(Data provided begins)
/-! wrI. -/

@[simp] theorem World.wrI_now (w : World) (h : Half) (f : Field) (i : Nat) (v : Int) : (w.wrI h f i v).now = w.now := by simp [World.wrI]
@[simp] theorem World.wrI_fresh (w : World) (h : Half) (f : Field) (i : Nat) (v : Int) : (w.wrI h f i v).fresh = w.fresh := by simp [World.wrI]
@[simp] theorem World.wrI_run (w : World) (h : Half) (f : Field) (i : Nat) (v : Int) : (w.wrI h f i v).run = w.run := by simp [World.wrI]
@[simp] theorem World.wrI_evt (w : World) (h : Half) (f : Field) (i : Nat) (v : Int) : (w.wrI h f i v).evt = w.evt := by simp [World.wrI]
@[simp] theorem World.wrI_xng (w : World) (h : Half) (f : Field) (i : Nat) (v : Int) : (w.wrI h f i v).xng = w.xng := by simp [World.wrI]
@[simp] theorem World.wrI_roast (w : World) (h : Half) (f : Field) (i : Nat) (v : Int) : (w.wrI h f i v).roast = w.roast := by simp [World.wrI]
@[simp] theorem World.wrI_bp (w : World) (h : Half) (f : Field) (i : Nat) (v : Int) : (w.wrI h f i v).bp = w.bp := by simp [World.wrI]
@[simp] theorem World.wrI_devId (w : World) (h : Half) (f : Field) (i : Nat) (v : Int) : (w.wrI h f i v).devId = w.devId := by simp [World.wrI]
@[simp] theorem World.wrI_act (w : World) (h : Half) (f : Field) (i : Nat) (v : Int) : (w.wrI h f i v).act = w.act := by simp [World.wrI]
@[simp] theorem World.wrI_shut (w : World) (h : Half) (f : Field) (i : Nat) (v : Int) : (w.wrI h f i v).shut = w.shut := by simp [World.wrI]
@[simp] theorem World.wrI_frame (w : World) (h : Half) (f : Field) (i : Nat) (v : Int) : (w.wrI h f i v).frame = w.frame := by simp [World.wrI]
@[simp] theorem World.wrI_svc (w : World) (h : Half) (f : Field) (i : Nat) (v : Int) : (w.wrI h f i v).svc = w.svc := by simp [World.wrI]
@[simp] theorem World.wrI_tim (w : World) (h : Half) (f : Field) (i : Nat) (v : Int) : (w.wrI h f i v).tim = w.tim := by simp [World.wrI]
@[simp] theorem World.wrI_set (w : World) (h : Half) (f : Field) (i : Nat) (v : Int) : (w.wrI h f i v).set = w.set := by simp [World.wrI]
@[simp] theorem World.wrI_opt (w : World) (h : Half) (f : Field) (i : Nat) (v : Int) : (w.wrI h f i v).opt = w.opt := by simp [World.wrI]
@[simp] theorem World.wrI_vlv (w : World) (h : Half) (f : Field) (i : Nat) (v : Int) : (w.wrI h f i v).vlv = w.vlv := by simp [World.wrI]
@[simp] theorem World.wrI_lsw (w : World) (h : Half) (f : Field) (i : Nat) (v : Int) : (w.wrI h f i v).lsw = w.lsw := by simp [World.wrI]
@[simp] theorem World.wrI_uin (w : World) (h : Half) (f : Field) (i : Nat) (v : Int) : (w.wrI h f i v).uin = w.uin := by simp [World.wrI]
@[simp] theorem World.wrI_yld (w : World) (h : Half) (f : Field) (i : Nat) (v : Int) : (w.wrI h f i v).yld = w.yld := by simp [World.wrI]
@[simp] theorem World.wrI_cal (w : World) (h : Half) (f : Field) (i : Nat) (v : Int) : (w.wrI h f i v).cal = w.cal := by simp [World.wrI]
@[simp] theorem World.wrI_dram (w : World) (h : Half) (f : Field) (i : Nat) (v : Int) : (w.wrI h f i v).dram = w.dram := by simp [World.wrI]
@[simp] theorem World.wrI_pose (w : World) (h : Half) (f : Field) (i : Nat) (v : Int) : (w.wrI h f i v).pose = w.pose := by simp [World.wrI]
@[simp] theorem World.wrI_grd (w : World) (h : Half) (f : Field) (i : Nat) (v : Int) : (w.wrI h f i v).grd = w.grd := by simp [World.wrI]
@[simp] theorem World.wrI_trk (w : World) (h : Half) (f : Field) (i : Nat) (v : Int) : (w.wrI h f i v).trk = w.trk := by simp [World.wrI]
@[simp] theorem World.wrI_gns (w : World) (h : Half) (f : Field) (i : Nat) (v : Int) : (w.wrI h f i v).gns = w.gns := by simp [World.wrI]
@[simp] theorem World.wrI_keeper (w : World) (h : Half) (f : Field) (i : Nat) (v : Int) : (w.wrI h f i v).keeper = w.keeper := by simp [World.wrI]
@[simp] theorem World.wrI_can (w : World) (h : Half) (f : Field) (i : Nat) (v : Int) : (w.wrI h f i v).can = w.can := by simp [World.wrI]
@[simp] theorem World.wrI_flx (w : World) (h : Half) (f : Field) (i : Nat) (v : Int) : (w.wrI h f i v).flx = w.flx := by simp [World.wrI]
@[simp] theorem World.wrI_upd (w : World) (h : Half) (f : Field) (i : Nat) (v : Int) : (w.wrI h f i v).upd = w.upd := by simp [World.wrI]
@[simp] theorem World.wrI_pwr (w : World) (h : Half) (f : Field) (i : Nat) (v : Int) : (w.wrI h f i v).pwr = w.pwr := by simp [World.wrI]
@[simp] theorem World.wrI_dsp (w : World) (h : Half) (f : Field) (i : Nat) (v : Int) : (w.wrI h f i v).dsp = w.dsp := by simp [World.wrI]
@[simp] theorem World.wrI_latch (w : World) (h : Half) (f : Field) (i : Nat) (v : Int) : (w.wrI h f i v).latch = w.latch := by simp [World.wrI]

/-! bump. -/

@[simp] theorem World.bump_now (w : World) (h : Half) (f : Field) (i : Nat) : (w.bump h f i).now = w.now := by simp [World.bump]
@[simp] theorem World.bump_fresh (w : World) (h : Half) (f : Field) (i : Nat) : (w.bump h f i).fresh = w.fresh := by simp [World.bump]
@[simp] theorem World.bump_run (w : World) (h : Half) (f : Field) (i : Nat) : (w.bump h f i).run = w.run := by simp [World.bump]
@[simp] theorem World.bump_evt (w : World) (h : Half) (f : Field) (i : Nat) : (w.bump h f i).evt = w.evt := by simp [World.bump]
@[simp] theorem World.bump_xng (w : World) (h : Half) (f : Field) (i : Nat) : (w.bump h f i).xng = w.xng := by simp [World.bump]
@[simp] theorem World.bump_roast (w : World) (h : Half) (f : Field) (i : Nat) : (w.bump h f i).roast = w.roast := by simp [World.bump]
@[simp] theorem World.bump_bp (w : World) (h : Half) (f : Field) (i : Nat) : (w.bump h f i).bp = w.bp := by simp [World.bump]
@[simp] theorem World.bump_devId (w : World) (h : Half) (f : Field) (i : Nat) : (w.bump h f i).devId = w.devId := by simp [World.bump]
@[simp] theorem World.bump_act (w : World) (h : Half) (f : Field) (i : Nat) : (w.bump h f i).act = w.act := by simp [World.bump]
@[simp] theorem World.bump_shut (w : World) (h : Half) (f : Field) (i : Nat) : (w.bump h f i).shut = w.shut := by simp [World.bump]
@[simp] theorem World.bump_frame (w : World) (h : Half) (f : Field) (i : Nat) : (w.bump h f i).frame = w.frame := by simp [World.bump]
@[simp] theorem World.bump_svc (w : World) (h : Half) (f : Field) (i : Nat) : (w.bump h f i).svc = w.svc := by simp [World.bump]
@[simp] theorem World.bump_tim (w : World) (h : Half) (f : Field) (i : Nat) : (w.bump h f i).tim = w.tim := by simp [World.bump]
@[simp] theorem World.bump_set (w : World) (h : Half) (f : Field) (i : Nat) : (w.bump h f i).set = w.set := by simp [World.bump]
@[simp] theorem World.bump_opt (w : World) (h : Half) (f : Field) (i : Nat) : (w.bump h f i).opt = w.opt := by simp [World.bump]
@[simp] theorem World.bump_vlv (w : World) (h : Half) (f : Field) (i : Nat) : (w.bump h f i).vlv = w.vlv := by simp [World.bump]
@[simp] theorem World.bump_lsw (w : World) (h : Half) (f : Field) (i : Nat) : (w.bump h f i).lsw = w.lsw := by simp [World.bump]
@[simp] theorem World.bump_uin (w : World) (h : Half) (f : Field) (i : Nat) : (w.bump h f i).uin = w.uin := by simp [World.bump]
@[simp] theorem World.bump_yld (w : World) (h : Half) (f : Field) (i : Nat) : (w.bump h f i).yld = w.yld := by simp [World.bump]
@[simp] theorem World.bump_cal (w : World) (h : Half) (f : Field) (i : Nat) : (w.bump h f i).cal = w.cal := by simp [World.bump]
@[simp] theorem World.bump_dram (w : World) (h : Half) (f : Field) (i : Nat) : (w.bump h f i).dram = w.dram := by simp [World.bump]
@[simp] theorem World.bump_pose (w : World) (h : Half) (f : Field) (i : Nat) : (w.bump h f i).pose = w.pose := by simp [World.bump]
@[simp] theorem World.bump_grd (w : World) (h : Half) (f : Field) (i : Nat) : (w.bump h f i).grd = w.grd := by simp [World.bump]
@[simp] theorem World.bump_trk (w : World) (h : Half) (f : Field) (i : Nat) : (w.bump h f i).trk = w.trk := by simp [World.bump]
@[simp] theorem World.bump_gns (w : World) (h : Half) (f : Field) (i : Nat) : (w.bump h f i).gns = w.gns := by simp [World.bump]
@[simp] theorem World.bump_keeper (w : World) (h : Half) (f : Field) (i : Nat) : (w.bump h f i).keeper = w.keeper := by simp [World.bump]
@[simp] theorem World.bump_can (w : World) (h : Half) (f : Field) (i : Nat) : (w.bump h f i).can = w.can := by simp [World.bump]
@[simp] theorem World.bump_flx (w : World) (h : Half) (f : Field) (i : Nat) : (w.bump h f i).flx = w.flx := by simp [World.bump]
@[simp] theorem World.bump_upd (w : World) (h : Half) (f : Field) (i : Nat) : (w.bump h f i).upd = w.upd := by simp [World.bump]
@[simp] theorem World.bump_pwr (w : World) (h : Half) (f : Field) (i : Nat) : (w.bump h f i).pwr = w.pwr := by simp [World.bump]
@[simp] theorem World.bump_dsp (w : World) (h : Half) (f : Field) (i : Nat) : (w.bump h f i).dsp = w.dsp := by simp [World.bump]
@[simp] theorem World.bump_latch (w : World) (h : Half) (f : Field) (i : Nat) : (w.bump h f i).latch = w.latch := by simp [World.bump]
(Data provided ends)
## Exercise description
Filter the entries by the string "fresh" and copy each matching line.

## Result
@[simp] theorem World.wrI_fresh (w : World) (h : Half) (f : Field) (i : Nat) (v : Int) : (w.wrI h f i v).fresh = w.fresh := by simp [World.wrI]
@[simp] theorem World.bump_fresh (w : World) (h : Half) (f : Field) (i : Nat) : (w.bump h f i).fresh = w.fresh := by simp [World.bump]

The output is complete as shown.